⟨

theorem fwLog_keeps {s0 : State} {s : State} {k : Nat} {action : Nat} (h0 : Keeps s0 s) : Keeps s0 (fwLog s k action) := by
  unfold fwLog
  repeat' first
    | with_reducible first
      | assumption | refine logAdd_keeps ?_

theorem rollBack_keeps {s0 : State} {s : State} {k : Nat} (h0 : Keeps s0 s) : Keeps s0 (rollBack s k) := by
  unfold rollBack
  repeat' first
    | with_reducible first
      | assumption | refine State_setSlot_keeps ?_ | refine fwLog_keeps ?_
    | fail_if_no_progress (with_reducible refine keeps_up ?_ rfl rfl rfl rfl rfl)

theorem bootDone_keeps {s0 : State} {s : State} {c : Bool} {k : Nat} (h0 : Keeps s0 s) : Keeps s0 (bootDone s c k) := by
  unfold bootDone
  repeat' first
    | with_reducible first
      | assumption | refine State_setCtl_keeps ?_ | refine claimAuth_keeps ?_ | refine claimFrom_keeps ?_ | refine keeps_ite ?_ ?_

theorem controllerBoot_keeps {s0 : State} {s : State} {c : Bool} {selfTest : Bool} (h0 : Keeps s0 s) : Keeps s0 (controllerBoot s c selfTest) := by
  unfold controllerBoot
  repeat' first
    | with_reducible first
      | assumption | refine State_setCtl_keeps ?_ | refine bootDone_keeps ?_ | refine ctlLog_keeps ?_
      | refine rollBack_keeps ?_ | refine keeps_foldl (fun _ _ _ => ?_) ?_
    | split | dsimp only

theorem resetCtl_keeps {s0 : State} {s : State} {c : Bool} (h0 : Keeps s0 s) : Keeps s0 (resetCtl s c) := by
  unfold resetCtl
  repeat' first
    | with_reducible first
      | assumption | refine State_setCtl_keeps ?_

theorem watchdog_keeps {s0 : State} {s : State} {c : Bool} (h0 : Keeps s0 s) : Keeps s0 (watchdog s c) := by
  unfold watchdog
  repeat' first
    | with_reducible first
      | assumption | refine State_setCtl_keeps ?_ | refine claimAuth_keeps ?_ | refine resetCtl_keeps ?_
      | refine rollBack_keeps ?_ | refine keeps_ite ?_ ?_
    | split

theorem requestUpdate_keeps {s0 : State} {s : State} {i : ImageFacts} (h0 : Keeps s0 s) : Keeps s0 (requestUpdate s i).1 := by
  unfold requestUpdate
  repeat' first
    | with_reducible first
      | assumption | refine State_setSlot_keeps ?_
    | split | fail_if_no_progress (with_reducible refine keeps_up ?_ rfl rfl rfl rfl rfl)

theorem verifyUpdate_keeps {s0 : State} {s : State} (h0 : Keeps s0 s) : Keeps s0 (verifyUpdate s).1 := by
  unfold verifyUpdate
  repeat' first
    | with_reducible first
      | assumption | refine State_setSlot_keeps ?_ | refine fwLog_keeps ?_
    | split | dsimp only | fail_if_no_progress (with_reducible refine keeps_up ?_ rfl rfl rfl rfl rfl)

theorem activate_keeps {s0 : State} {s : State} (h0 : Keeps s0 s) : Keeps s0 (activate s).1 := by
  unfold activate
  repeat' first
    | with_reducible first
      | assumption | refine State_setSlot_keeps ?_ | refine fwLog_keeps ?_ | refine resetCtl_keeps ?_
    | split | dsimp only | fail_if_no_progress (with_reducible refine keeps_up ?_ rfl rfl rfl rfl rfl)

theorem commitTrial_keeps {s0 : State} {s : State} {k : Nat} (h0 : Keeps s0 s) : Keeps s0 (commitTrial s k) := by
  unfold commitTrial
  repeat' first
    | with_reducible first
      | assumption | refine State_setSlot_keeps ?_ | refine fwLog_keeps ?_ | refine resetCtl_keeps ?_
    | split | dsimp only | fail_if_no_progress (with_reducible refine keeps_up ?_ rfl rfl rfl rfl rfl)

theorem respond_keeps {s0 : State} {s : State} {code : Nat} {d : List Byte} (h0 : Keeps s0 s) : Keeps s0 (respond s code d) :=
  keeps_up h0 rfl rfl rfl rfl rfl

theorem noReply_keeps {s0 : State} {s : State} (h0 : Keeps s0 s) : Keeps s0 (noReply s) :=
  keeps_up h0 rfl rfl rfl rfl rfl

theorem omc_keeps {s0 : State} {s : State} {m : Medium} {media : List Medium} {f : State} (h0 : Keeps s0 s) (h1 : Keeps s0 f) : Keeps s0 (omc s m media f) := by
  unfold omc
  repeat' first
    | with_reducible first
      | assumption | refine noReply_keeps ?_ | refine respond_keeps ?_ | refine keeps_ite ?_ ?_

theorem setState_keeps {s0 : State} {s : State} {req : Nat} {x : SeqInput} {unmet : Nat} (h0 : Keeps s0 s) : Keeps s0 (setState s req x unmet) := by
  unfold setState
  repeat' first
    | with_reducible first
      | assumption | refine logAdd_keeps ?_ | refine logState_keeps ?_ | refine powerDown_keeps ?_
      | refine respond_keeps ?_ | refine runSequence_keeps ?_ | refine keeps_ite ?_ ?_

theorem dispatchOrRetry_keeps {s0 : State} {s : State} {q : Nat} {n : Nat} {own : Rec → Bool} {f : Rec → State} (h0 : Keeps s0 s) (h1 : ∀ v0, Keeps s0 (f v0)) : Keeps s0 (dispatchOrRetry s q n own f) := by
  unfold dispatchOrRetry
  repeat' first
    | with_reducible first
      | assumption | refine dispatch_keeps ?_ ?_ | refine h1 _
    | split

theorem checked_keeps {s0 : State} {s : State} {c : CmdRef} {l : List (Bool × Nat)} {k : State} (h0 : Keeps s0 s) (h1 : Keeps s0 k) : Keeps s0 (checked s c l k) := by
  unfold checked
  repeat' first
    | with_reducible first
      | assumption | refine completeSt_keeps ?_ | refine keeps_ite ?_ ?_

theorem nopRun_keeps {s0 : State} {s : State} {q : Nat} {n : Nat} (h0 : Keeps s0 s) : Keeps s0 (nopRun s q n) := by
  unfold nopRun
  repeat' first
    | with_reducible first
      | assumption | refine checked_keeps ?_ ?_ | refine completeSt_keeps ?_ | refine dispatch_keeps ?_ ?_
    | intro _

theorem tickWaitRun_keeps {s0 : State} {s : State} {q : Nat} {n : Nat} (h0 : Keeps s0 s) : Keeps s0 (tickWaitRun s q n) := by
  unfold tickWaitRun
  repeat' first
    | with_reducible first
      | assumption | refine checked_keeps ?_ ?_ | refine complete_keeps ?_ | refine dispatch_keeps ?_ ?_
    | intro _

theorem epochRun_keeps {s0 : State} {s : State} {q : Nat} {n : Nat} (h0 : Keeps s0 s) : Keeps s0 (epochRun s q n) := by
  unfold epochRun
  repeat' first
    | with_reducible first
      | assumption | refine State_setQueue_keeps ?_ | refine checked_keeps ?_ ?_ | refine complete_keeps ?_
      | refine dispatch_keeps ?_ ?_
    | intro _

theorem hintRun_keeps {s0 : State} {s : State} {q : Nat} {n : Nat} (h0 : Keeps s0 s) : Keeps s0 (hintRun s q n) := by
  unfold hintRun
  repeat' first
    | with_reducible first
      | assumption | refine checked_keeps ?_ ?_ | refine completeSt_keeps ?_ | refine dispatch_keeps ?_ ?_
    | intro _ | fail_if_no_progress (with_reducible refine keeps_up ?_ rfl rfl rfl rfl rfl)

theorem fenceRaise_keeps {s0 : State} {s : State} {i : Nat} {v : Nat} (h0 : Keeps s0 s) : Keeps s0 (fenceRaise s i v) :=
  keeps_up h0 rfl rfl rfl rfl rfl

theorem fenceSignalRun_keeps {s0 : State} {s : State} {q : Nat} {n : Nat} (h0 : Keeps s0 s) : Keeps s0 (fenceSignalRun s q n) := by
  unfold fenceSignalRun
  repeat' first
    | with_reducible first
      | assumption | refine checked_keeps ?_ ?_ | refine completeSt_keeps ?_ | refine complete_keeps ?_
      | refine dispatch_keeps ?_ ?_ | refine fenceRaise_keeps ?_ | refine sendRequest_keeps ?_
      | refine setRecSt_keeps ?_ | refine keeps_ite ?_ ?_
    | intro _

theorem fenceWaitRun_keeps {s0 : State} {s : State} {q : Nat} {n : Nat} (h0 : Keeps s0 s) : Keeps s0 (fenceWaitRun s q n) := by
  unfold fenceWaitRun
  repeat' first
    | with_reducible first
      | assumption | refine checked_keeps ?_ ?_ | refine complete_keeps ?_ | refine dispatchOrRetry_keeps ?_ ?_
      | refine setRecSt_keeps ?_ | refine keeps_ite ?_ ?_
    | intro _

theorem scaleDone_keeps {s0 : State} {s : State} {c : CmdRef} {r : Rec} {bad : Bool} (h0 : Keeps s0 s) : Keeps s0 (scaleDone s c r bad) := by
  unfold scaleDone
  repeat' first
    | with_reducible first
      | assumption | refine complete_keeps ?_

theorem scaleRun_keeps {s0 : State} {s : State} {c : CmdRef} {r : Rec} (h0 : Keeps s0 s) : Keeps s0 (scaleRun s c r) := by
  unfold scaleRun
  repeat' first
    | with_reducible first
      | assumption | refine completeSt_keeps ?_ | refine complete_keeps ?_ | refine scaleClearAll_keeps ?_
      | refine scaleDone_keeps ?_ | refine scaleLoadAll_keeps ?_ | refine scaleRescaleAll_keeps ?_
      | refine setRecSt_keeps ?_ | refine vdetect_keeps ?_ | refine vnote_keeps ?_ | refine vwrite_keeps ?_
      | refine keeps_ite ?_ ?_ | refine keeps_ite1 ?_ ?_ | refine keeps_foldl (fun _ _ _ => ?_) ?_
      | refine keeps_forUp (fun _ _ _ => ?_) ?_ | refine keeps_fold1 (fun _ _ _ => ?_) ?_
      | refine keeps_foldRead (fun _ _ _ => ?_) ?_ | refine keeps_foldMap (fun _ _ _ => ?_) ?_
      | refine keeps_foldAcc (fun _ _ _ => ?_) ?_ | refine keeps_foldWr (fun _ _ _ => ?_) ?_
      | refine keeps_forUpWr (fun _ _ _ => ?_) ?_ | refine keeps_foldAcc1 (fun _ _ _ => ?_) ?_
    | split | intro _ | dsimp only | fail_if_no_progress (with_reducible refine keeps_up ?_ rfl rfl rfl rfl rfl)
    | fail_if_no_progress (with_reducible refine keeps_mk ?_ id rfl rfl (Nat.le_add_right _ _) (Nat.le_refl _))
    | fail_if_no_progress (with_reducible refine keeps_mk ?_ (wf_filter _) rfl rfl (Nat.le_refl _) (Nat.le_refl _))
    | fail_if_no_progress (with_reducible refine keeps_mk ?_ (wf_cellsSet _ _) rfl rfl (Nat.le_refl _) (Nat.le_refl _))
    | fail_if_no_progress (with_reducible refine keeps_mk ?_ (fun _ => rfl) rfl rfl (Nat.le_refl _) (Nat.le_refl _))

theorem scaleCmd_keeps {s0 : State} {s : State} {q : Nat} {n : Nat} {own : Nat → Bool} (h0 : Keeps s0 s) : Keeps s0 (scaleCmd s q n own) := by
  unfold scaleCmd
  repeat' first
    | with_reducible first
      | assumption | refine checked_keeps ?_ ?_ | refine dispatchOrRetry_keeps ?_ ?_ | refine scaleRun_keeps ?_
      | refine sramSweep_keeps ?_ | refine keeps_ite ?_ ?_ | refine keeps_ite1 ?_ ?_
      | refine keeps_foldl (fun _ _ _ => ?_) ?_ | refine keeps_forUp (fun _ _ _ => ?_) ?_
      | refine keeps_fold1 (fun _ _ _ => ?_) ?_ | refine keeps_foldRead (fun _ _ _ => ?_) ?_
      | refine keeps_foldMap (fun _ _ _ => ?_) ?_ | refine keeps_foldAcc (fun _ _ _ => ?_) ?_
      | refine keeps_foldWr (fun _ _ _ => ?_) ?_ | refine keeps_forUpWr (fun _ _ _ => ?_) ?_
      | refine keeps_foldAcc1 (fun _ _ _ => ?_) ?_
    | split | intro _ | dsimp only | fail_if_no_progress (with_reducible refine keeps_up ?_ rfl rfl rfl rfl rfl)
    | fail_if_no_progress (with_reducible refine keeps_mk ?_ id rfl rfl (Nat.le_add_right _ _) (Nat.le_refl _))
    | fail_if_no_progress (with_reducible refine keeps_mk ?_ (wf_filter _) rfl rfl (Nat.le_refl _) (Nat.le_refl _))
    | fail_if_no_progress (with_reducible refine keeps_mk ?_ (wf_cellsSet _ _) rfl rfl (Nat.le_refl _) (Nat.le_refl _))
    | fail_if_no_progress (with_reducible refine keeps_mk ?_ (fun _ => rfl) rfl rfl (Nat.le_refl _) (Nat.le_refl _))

⟩

• [What this task involves]: Of the entries above, transcribe exactly those lines that fall between the line containing "unmet) := by" and the line containing "own f) := by", together with those two lines.

• [Solution to this task]:
theorem setState_keeps {s0 : State} {s : State} {req : Nat} {x : SeqInput} {unmet : Nat} (h0 : Keeps s0 s) : Keeps s0 (setState s req x unmet) := by
  unfold setState
  repeat' first
    | with_reducible first
      | assumption | refine logAdd_keeps ?_ | refine logState_keeps ?_ | refine powerDown_keeps ?_
      | refine respond_keeps ?_ | refine runSequence_keeps ?_ | refine keeps_ite ?_ ?_

theorem dispatchOrRetry_keeps {s0 : State} {s : State} {q : Nat} {n : Nat} {own : Rec → Bool} {f : Rec → State} (h0 : Keeps s0 s) (h1 : ∀ v0, Keeps s0 (f v0)) : Keeps s0 (dispatchOrRetry s q n own f) := by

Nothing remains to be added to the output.